PROWLER, WE ARE LEGEND, METAL WITCH, KING LEORIC, WARRANT, ATLANTEAN KODEX

Zum ersten Mal in diesem Jahr stieg die Quecksilbersäule auf fast 20° C mit Sonne pur, da ging der Metaller, der was von sich hält, schon nachmittags in die dunkle Konzerthalle. Das dritte German Swordbrothers stand an, diesmal mit einem reinen Aufgebot an deutschen Bands. In sich hatte es aber schon die Fahrt zum Lükaz nach Lünen. Keine Ahnung, ob sich jemand vorstellen kann, dass es ohne Stau eine Stunde dauern kann, von Dortmund nach Lünen zu fahren. Sollte mich mal jemand fragen, werde ich mich für die Zuschüttung des B236 Tunnels aussprechen, so oft wie der gesperrt ist.

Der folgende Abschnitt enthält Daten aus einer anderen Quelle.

-- ==== Sys2Proof/Safety.lean ====
section
/-!
DEFINITION. What claims about the block are stated in: the events of a configuration (spec/42_config_sequencer.md
R101, R103), the answers still to come (spec/20_memory.md R52), frames, and the invariants of a job
(spec/10_state.md R15 to R17, spec/45_transmission_loop.md R159 to R161, spec/70_reset_and_hazards.md R200).
-/

namespace Sys2Proof.Safety

open Sys2Proof.Machine

/-! ## The environment's answers -/

/-- The `i`-th answer still to come (R52): already chosen, or free. -/
def drawAt (s : State) (i : Nat) : Draw :=
  match s.answers[i]? with
  | some d => d
  | none => ⟨Config.freeOk (s.drawn + (i - s.answers.length)), Config.freeByte (s.drawn + (i - s.answers.length))⟩

/-- The next `n` answers are all Ok. -/
abbrev NextOk (s : State) (n : Nat) : Prop :=
  ∀ i, i < n → (drawAt s i).ok = true

/-- The next `n` answers are Ok and the one after them is not. -/
abbrev FailsAt (s : State) (n : Nat) : Prop :=
  NextOk s n ∧ (drawAt s n).ok = false

/-! ## Configuration writes (R92 to R101) -/

/-- The (register, byte) pairs that a step, or APPLY, writes under the default LAYOUT, as the tables of R92 to
R101 give them; `none` for any other operation. -/
def expectedWrites (p : Params) : Instr → Option (List (Label × Byte))
  | .cfgFreq =>
    some [(.frfMsb, BitVec.ofNat 8 (p.frfWord.toNat / 65536)), (.frfMid, BitVec.ofNat 8 (p.frfWord.toNat / 256)),
      (.frfLsb, BitVec.ofNat 8 p.frfWord.toNat)]
  | .cfgDatamodul => some [(.datamodul, 0x08#8)]
  | .cfgPacket => some [(.packetConfig1, 0x00#8)]
  | .cfgPaylen => some [(.payloadLength, 0x00#8)]
  | .cfgFifo => some [(.fifoThresh, BitVec.ofNat 8 (0x80 + p.fifoThreshold.toNat))]
  | .cfgPreambleSync =>
    some [(.preambleMsb, 0x00#8), (.preambleLsb, 0x00#8), (.syncConfig, BitVec.ofNat 8 (p.syncSizeField.toNat * 8))]
  | .cfgBitrate => some [(.bitrateMsb, BitVec.ofNat 8 (p.brdiv / 256)), (.bitrateLsb, BitVec.ofNat 8 p.brdiv)]
  | .cfgPaOcp =>
    some [(.paLevel, BitVec.ofNat 8 (p.paStage.toNat * 32 + p.outputPower.toNat)),
      (.ocp, BitVec.ofNat 8 p.ocpTrimCfg.toNat)]
  | .apply =>
    some [(.frfMsb, BitVec.ofNat 8 (p.frfWord.toNat / 65536)), (.frfMid, BitVec.ofNat 8 (p.frfWord.toNat / 256)),
      (.frfLsb, BitVec.ofNat 8 p.frfWord.toNat), (.datamodul, 0x08#8), (.packetConfig1, 0x00#8),
      (.payloadLength, 0x00#8), (.fifoThresh, BitVec.ofNat 8 (0x80 + p.fifoThreshold.toNat)),
      (.preambleMsb, 0x00#8), (.preambleLsb, 0x00#8), (.syncConfig, BitVec.ofNat 8 (p.syncSizeField.toNat * 8)),
      (.bitrateMsb, BitVec.ofNat 8 (p.brdiv / 256)), (.bitrateLsb, BitVec.ofNat 8 p.brdiv),
      (.paLevel, BitVec.ofNat 8 (p.paStage.toNat * 32 + p.outputPower.toNat)),
      (.ocp, BitVec.ofNat 8 p.ocpTrimCfg.toNat)]
  | .decode _ _ | .fieldValue _ _ _ | .fieldInsert _ _ | .encode | .run _ _ | .inspect _ => none
  | .wrFrfMsb _ | .wrFrfMid _ | .wrFrfLsb _ | .wrDatamodul | .wrPacketConfig1 | .wrPayloadLength => none
  | .wrFifoThresh _ | .wrPreambleMsb | .wrPreambleLsb | .wrSyncConfig _ | .wrBitrateMsb _ => none
  | .wrBitrateLsb _ | .wrPaLevel _ _ | .wrOcp _ => none
  | .acquire | .release | .rdreg _ | .wrreg _ _ | .setmode _ | .waitrdy _ | .send _ _ _ | .sleep _ => none

/-- The address and the byte of each of the 14 configuration words (R68); `none` for any other operation. -/
def wordOf : Instr → Option (Byte × Byte)
  | .wrFrfMsb f => some (0x07#8, f)
  | .wrFrfMid g => some (0x08#8, g)
  | .wrFrfLsb h => some (0x09#8, h)
  | .wrDatamodul => some (0x02#8, 0x08#8)
  | .wrPacketConfig1 => some (0x37#8, 0x00#8)
  | .wrPayloadLength => some (0x38#8, 0x00#8)
  | .wrFifoThresh t => some (0x3C#8, BitVec.ofNat 8 (0x80 + t.toNat))
  | .wrPreambleMsb => some (0x2C#8, 0x00#8)
  | .wrPreambleLsb => some (0x2D#8, 0x00#8)
  | .wrSyncConfig n => some (0x2E#8, BitVec.ofNat 8 (n.toNat * 8))
  | .wrBitrateMsb m => some (0x03#8, m)
  | .wrBitrateLsb l => some (0x04#8, l)
  | .wrPaLevel a q => some (0x11#8, BitVec.ofNat 8 (a.toNat * 32 + q.toNat))
  | .wrOcp c => some (0x13#8, BitVec.ofNat 8 c.toNat)
  | .decode _ _ | .fieldValue _ _ _ | .fieldInsert _ _ | .encode | .run _ _ | .inspect _ | .apply => none
  | .cfgFreq | .cfgDatamodul | .cfgPacket | .cfgPaylen => none
  | .cfgFifo | .cfgPreambleSync | .cfgBitrate | .cfgPaOcp => none
  | .acquire | .release | .rdreg _ | .wrreg _ _ | .setmode _ | .waitrdy _ | .send _ _ _ | .sleep _ => none

/-- The (register, byte) pairs CFGTABLE makes the block write (R101), under any LAYOUT. -/
def cfgWords (p : Params) : List (Label × Byte) :=
  p.cfgTable.filterMap (fun e => match e.data with | .byte b => some (e.label, b) | .fieldError _ => none)

/-- Which entries of CFGTABLE each of the eight steps writes (R92 to R99, R101), and APPLY (R91), under any
LAYOUT: the first entry and how many; `none` for any other operation. -/
def stepEntries : Instr → Option (Nat × Nat)
  | .cfgFreq => some (0, 3)
  | .cfgDatamodul => some (3, 1)
  | .cfgPacket => some (4, 1)
  | .cfgPaylen => some (5, 1)
  | .cfgFifo => some (6, 1)
  | .cfgPreambleSync => some (7, 3)
  | .cfgBitrate => some (10, 2)
  | .cfgPaOcp => some (12, 2)
  | .apply => some (0, 14)
  | .decode _ _ | .fieldValue _ _ _ | .fieldInsert _ _ | .encode | .run _ _ | .inspect _ => none
  | .wrFrfMsb _ | .wrFrfMid _ | .wrFrfLsb _ | .wrDatamodul | .wrPacketConfig1 | .wrPayloadLength => none
  | .wrFifoThresh _ | .wrPreambleMsb | .wrPreambleLsb | .wrSyncConfig _ | .wrBitrateMsb _ => none
  | .wrBitrateLsb _ | .wrPaLevel _ _ | .wrOcp _ => none
  | .acquire | .release | .rdreg _ | .wrreg _ _ | .setmode _ | .waitrdy _ | .send _ _ _ | .sleep _ => none

/-- The (register, byte) pairs that a step, or APPLY, writes under any LAYOUT. -/
def stepWrites (p : Params) (i : Instr) : Option (List (Label × Byte)) :=
  (stepEntries i).map (fun e => ((cfgWords p).drop e.1).take e.2)

/-- The field values TARGET gives the six registers made of fields (R93 to R99). -/
def targetFields (p : Params) : List (Label × List (FieldName × Nat)) :=
  [(.datamodul, [(.dataMode, 0), (.modulationType, 1), (.modulationShaping, 0)]),
   (.packetConfig1, [(.packetFormat, 0), (.dcFree, 0), (.crcOn, 0), (.crcAutoClearOff, 0), (.addressFiltering, 0)]),
   (.fifoThresh, [(.txStartCondition, 1), (.fifoThreshold, p.fifoThreshold.toNat)]),
   (.syncConfig, [(.syncOn, 0), (.fifoFillCondition, 0), (.syncSize, p.syncSizeField.toNat), (.syncTol, 0)]),
   (.paLevel, [(.pa0On, p.paStage.toNat / 4 % 2), (.pa1On, p.paStage.toNat / 2 % 2), (.pa2On, p.paStage.toNat % 2),
     (.outputPower, p.outputPower.toNat)]),
   (.ocp, [(.ocpOn, 0), (.ocpTrim, p.ocpTrimCfg.toNat)])]

/-- The byte TARGET gives a register that is written whole, or that is one byte of a wide value (R92, R95, R97,
R98). -/
def wholeBytes (p : Params) : List (Label × Byte) :=
  [(.frfMsb, BitVec.ofNat 8 (p.frfWord.toNat / 65536)), (.frfMid, BitVec.ofNat 8 (p.frfWord.toNat / 256)),
   (.frfLsb, BitVec.ofNat 8 p.frfWord.toNat), (.payloadLength, 0x00#8), (.preambleMsb, 0x00#8),
   (.preambleLsb, 0x00#8), (.bitrateMsb, BitVec.ofNat 8 (p.brdiv / 256)), (.bitrateLsb, BitVec.ofNat 8 p.brdiv)]

/-- The WRREG events of writes that were answered Ok (R103). -/
def writeEvents (p : Params) (ws : List (Label × Byte)) : List Event :=
  ws.map (fun w => .wrreg (p.addrOf w.1) w.2 .ok)

/-- The TRACE of a job whose configuration has come to STEP = n (R161): ACQUIRE, then the n actions done. -/
def configTrace (p : Params) (n : Nat) : List Event :=
  ([Event.acquire .ok, .setmode .standby .ok, .waitrdy p.maxWait true] ++ writeEvents p (cfgWords p)).take (n + 1)

/-- The action of Configuring at STEP = n when it fails (R150, R151): its error and its event. -/
def failedAction (p : Params) (n : Nat) : Option (FatalError × Event) :=
  match n with
  | 0 => some (.writeFailed .opmode, .setmode .standby .err)
  | 1 => some (.modeTimeout, .waitrdy p.maxWait false)
  | i + 2 => ((cfgWords p)[i]?).map (fun w => (.writeFailed w.1, .wrreg (p.addrOf w.1) w.2 .err))

/-- The events of the first n iterations of the loop (R155, R161), every SEND answered true. -/
def loopEvents (p : Params) (dry : Bool) (n : Nat) : List Event :=
  (List.range n).flatMap (fun i =>
    (if dry then [] else [.send p.payload p.attemptsPerSend false true])
      ++ (if i + 1 < p.repeatCount.toNat ∨ p.trailingDelay then [.sleep p.interPacketDelay] else []))

/-- An event with the answer of a SEND, which changes nothing in a job's course (R175), made true. -/
def unanswered : Event → Event
  | .send payload attempts requireAck _ => .send payload attempts requireAck true
  | .acquire a => .acquire a
  | .release => .release
  | .rdreg a r => .rdreg a r
  | .wrreg a v r => .wrreg a v r
  | .setmode m r => .setmode m r
  | .waitrdy d r => .waitrdy d r
  | .sleep d => .sleep d

/-! ## Counting events -/

/-- An RDREG event. -/
def isRead : Event → Bool
  | .rdreg _ _ => true
  | .acquire _ | .release | .wrreg _ _ _ | .setmode _ _ | .waitrdy _ _ | .send _ _ _ _ | .sleep _ => false

/-- An ACQUIRE event. -/
def isAcquire : Event → Bool
  | .acquire _ => true
  | .release | .rdreg _ _ | .wrreg _ _ _ | .setmode _ _ | .waitrdy _ _ | .send _ _ _ _ | .sleep _ => false

/-- A SEND event. -/
def isSend : Event → Bool
  | .send _ _ _ _ => true
  | .acquire _ | .release | .rdreg _ _ | .wrreg _ _ _ | .setmode _ _ | .waitrdy _ _ | .sleep _ => false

prowlerBei Ankunft lieferten Prowler schon ihr gutgriffiges Metalbrett ab. Nach dem Eröffnungsdoppel und einer amtlichen Begrüßung, feuerten die Leipziger mit „Freedom“ und „Stallions“ zwei weitere Reineisenstücke in die Menge, die vorne vor der Bühne eine größere Abordnung Kuttenträger ansammeln ließ. Die Band schien reges Interesse beim Publikum zu wecken, gemessen daran, wie voll es jetzt schon in der Halle war. Ein buntes Outfit des Fünfers konnte nicht über einen Hang zum Posertum hinwegtäuschen, noch weniger die Hüftschwünge ihres Bassers für weitere Posequalitäten. Auf jeden Fall war ihre Musik metallischer als es ihre Optik vermuten ließ. Da überraschte das Cover von Saxon „Princess Of The Night“, welches mit mehr Drums gebracht wurde, echt wenig. (Joxe Schaefer).

 

we are legendIch werde oft dafür belächelt, dass ich in fünf verschiedenen Bands spiele. Denn so kann ich verschiedene Stile spielen, wenn jede Band seinen eigenen hat. Und es gibt Bands, die verschiedene Richtungen ineinander würfeln. Eine dieser Bands sind We Are Legend aus Balingen, der Stadt in Baden-Württemberg, wo jedes Jahr das Bang Your Head Festival stattfindet. Das Keyboard auf der Bühne sorgte schon in der Umbaupause für heiße Diskussionen. Doch was letztendlich auf uns zu kam, ließ sich dort noch nicht erahnen. Der Gig begann richtig gut mit einem knackigen Riff und gutem, melodischem und kraftvollem Gesang. Das Keyboard blieb seltsamerweise unberührt. Doch spätestens nach zwei Minuten fühlte man sich echt vor den Kopf gestoßen, als Sänger Selin Schönbeck erstmals hinter das Tasteninstrument rannte und darauf herumklimperte. In jedem Song gab es auf einmal klassische Pianoeinlagen, die nie zu dem Rest der Songs passten. Erst beim dritten Song entdeckte ich im Nebel noch einen Backgroundsänger, der alle Texte von einem Notenständer ablas. Bei einem Song jodelte er sogar im Möchtegern-Pavarotti-Stil. Einige Refrains klangen kitschig wie bei vielen Bombast-Trallala Metalbands aus Italien. Ab und zu gab es mal abgehackte Pantera Riffs, es wurde ein Riff vorgegeben, wo man dann auf einen Schlagzeugeinsatz wartete, der jedoch ausblieb, dann folgte mal eine progressive Passage und immer wieder seltsames Keyboard Geklimper zwischendurch. Hier passte irgendwie nichts zusammen. Applaus aus dem Publikum gab es auch kaum. Ob We Are Legend hier also zur Legende geworden sind, darf man also bestreiten, obwohl ich mir sicher bin, dass viele Leute noch über sie reden werden, wenn es um dieses Festival geht. (Daniel Müller).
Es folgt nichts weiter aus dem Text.